◆ Task statement ◆
Starting with the line containing "def State.linAt (s" and going on through the line containing "if k % 2 = 1", return the lines of the data below exactly, and only those.

----

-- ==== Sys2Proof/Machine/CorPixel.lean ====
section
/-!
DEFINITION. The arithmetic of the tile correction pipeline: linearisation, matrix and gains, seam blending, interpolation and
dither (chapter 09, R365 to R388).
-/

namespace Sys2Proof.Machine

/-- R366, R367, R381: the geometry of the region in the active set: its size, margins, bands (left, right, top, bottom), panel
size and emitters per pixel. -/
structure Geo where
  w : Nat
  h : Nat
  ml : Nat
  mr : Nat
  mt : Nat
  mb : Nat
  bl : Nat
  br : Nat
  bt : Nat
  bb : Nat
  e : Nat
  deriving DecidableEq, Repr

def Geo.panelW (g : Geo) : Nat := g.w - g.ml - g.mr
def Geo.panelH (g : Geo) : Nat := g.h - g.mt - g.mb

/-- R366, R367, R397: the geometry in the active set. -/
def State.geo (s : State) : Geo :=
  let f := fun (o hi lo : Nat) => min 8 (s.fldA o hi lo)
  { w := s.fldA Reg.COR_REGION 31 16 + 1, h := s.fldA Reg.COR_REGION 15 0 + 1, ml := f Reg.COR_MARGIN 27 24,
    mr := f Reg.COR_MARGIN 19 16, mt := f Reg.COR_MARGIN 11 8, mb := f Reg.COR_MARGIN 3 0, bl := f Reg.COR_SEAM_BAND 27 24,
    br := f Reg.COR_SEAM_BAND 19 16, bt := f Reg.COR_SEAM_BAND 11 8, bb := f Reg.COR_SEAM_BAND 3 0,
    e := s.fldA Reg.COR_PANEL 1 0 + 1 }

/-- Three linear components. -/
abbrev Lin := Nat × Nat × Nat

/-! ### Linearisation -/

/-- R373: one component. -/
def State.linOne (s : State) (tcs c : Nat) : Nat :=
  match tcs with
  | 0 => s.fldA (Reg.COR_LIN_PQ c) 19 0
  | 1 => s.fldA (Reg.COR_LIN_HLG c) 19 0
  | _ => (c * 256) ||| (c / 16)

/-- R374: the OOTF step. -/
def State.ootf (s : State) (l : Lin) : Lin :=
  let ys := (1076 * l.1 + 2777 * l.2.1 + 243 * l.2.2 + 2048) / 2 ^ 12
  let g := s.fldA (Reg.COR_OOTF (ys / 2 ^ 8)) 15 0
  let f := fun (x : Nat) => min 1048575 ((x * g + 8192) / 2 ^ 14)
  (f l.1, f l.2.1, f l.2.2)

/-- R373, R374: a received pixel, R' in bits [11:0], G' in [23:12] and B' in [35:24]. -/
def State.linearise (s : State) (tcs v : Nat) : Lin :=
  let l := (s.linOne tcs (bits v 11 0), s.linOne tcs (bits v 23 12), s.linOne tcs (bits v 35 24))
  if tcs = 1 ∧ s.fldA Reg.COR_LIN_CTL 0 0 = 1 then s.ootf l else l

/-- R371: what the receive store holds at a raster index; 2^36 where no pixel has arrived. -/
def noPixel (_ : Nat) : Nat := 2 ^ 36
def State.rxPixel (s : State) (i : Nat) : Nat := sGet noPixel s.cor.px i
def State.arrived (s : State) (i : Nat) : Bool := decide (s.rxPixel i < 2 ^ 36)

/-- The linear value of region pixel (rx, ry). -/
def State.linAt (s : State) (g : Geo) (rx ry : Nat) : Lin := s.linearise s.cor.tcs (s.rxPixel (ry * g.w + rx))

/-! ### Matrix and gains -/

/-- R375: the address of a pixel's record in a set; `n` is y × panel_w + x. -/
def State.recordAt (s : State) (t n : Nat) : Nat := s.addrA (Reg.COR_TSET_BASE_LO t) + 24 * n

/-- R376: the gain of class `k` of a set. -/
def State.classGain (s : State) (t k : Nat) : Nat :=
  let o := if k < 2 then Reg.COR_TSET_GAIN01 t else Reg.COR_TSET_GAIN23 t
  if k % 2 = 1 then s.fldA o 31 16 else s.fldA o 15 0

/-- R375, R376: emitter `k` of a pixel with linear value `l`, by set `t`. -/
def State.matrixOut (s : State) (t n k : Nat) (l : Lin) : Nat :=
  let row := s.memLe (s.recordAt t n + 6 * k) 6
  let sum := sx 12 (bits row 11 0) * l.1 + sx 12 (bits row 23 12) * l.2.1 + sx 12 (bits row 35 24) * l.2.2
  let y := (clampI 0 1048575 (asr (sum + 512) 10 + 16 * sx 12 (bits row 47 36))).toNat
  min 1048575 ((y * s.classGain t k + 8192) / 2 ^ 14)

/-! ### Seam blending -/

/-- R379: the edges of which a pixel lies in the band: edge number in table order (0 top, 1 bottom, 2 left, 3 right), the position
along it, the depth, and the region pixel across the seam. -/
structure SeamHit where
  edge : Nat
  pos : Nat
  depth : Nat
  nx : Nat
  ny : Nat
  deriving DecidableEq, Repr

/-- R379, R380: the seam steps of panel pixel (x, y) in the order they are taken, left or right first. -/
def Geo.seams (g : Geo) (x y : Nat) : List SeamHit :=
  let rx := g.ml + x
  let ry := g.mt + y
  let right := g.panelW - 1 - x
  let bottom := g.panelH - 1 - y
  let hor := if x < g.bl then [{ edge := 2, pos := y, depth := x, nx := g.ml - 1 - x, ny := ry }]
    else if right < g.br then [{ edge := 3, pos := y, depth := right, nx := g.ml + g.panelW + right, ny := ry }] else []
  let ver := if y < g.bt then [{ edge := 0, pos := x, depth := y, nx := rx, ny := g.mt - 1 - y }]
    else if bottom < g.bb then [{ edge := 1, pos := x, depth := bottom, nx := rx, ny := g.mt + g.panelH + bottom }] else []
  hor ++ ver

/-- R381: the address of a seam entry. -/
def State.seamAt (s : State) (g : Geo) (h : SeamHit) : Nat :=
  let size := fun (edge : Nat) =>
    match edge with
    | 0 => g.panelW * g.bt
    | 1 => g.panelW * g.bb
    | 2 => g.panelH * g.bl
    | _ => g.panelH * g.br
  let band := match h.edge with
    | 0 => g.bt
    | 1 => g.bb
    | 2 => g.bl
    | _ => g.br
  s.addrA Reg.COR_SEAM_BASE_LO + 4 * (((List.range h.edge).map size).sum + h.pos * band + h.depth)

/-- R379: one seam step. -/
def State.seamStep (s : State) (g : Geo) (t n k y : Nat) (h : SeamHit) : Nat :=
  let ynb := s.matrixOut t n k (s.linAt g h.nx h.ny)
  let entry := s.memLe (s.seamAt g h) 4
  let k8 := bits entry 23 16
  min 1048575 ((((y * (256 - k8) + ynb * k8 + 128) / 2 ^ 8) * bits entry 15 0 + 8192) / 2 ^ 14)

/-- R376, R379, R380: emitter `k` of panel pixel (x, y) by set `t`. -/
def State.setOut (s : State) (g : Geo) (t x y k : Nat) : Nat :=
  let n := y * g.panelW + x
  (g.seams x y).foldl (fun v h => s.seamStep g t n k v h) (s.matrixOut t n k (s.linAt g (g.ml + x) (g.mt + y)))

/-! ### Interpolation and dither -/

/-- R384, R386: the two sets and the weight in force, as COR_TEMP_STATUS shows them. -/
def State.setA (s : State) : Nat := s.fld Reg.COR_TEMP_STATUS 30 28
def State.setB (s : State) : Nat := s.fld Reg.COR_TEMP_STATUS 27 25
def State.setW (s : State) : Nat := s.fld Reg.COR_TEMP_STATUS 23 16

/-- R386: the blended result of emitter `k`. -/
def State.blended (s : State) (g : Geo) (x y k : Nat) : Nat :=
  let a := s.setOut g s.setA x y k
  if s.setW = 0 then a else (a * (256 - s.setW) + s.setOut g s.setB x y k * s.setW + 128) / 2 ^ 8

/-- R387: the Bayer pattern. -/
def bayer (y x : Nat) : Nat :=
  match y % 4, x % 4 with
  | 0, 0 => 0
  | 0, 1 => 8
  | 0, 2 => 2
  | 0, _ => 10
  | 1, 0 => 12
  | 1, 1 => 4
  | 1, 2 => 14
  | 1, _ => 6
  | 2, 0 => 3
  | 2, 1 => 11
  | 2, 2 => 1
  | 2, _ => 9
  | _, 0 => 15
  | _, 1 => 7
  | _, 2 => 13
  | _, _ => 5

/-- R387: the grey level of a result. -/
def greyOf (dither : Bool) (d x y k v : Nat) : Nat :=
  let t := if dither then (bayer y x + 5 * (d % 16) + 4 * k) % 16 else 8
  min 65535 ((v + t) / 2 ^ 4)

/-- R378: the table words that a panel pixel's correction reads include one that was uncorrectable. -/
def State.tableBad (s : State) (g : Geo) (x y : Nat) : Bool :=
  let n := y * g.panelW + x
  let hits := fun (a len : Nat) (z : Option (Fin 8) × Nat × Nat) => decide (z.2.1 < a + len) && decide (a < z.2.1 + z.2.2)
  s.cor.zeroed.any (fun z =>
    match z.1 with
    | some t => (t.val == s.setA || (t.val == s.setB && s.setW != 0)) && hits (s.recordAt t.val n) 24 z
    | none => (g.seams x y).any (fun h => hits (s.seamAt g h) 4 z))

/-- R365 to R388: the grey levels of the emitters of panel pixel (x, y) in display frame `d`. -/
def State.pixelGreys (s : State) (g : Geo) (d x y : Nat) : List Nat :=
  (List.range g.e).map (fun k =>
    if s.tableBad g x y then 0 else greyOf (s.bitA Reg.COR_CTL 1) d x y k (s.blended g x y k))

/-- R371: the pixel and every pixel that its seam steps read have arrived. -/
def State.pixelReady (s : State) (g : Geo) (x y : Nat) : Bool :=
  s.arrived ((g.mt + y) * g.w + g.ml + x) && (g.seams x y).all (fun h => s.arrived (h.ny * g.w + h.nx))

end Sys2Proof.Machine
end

----

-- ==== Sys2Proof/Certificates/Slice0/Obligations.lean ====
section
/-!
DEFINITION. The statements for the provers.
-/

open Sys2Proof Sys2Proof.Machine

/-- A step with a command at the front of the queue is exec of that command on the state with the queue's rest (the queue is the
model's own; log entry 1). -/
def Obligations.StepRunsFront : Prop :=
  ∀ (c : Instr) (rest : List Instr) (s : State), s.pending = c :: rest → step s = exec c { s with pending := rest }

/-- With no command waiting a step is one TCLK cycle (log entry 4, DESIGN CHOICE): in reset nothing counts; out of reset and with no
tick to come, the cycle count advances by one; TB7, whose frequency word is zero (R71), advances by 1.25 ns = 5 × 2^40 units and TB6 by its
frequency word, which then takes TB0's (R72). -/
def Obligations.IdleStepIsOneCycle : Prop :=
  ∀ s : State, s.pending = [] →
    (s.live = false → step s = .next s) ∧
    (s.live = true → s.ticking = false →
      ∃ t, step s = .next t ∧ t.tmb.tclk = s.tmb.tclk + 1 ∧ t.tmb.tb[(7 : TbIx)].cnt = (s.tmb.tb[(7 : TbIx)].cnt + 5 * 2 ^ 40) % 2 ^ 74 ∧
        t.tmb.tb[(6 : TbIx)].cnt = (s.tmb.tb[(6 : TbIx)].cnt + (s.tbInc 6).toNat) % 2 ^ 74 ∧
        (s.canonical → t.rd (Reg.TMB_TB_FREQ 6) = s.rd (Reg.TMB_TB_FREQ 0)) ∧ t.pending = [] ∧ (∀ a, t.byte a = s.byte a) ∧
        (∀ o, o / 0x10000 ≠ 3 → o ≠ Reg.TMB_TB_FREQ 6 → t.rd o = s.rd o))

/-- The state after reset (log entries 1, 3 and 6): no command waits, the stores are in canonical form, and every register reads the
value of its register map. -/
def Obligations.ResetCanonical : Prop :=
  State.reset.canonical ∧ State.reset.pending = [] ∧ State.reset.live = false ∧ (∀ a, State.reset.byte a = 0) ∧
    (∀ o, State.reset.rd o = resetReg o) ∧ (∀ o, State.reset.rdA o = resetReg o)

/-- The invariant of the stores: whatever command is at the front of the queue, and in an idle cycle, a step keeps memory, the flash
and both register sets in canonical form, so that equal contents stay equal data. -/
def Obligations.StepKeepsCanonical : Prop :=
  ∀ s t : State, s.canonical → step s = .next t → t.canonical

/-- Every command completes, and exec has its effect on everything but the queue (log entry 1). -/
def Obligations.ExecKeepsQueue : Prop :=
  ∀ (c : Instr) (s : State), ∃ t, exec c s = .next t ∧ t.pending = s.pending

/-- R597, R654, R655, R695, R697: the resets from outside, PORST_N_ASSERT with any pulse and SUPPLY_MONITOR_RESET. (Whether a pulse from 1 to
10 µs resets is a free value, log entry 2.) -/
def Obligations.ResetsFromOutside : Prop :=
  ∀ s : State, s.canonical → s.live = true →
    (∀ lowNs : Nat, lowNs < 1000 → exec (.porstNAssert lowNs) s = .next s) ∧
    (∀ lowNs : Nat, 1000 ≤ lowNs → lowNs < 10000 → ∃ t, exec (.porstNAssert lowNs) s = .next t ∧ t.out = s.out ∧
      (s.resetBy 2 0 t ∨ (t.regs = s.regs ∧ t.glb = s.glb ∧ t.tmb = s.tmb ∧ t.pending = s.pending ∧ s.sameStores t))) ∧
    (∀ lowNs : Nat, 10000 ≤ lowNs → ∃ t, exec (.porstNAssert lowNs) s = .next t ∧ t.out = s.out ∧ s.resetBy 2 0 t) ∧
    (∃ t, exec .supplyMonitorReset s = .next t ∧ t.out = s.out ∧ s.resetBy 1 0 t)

----

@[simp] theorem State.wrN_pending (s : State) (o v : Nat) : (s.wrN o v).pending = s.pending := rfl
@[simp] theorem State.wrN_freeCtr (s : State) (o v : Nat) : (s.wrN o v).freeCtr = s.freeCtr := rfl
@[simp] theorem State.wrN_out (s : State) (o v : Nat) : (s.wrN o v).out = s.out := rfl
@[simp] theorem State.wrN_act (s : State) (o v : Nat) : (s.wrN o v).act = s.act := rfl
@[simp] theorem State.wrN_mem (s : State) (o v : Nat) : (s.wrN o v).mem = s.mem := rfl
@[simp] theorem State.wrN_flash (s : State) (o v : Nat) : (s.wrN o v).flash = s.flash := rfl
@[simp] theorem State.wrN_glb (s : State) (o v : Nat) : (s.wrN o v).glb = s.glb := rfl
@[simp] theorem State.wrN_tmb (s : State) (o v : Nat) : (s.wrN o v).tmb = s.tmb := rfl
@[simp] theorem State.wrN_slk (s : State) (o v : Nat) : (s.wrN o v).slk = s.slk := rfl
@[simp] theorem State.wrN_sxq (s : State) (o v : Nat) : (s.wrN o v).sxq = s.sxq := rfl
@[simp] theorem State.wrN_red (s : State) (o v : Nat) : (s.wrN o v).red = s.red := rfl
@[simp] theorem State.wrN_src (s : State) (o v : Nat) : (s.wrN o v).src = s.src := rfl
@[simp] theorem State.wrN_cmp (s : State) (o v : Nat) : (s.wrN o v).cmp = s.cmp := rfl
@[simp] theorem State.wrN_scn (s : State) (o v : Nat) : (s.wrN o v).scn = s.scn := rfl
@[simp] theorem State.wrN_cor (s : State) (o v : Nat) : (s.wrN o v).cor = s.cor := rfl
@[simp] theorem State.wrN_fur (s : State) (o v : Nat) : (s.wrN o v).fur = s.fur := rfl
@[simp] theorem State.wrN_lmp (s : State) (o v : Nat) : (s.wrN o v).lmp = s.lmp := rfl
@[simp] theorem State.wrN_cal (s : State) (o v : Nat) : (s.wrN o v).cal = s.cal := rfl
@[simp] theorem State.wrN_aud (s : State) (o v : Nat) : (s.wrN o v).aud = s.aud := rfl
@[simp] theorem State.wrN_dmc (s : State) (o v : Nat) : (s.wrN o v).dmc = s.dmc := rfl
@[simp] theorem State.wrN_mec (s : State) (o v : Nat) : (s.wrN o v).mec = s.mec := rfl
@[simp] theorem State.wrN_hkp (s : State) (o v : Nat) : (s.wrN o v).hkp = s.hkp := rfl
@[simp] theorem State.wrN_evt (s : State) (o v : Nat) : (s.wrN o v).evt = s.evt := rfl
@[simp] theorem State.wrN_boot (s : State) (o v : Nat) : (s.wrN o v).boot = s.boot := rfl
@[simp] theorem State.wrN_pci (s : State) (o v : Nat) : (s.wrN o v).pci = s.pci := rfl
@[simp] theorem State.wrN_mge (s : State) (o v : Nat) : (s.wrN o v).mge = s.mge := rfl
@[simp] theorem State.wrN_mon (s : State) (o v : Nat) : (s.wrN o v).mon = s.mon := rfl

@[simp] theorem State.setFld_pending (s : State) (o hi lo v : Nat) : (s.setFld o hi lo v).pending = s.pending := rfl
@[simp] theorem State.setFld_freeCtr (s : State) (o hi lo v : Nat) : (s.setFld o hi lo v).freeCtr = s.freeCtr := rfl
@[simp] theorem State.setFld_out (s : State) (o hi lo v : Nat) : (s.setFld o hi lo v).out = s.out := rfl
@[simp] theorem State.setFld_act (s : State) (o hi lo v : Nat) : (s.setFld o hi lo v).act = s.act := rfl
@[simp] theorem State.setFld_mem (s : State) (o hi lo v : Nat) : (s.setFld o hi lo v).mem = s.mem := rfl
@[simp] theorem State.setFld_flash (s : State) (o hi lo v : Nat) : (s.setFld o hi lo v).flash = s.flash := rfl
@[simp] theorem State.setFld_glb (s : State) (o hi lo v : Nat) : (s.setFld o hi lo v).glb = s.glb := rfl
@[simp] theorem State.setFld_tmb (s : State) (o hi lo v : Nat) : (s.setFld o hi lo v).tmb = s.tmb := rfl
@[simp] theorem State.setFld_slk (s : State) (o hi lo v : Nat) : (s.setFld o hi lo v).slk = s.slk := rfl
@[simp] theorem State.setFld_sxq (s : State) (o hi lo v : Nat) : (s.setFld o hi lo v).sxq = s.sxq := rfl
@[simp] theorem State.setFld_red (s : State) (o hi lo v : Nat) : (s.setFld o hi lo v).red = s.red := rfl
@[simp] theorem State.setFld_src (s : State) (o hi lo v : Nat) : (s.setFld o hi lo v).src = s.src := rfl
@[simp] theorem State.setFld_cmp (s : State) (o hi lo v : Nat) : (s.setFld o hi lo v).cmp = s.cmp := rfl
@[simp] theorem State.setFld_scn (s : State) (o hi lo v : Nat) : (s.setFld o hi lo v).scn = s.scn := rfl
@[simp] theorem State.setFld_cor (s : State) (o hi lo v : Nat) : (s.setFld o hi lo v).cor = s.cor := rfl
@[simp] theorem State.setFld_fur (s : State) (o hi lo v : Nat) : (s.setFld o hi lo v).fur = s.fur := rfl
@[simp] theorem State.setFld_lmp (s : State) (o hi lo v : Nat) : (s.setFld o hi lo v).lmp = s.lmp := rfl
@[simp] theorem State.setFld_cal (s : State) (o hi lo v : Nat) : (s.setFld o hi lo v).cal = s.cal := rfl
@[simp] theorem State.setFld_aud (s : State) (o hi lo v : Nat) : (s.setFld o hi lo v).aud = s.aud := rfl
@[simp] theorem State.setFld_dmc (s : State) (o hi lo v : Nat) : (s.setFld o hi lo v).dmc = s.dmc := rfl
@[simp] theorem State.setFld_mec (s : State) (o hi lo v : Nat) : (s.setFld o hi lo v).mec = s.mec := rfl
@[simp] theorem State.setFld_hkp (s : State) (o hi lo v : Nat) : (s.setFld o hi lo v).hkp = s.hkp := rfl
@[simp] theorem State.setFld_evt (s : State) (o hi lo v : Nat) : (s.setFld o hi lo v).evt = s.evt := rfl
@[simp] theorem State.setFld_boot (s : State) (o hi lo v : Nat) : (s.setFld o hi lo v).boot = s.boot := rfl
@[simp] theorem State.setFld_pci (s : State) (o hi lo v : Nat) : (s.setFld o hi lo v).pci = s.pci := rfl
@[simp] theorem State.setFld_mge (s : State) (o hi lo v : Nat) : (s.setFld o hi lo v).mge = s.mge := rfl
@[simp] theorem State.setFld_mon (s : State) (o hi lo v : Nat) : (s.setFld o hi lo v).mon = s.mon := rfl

----

◆ Result below ◆
def State.linAt (s : State) (g : Geo) (rx ry : Nat) : Lin := s.linearise s.cor.tcs (s.rxPixel (ry * g.w + rx))

/-! ### Matrix and gains -/

/-- R375: the address of a pixel's record in a set; `n` is y × panel_w + x. -/
def State.recordAt (s : State) (t n : Nat) : Nat := s.addrA (Reg.COR_TSET_BASE_LO t) + 24 * n

/-- R376: the gain of class `k` of a set. -/
def State.classGain (s : State) (t k : Nat) : Nat :=
  let o := if k < 2 then Reg.COR_TSET_GAIN01 t else Reg.COR_TSET_GAIN23 t
  if k % 2 = 1 then s.fldA o 31 16 else s.fldA o 15 0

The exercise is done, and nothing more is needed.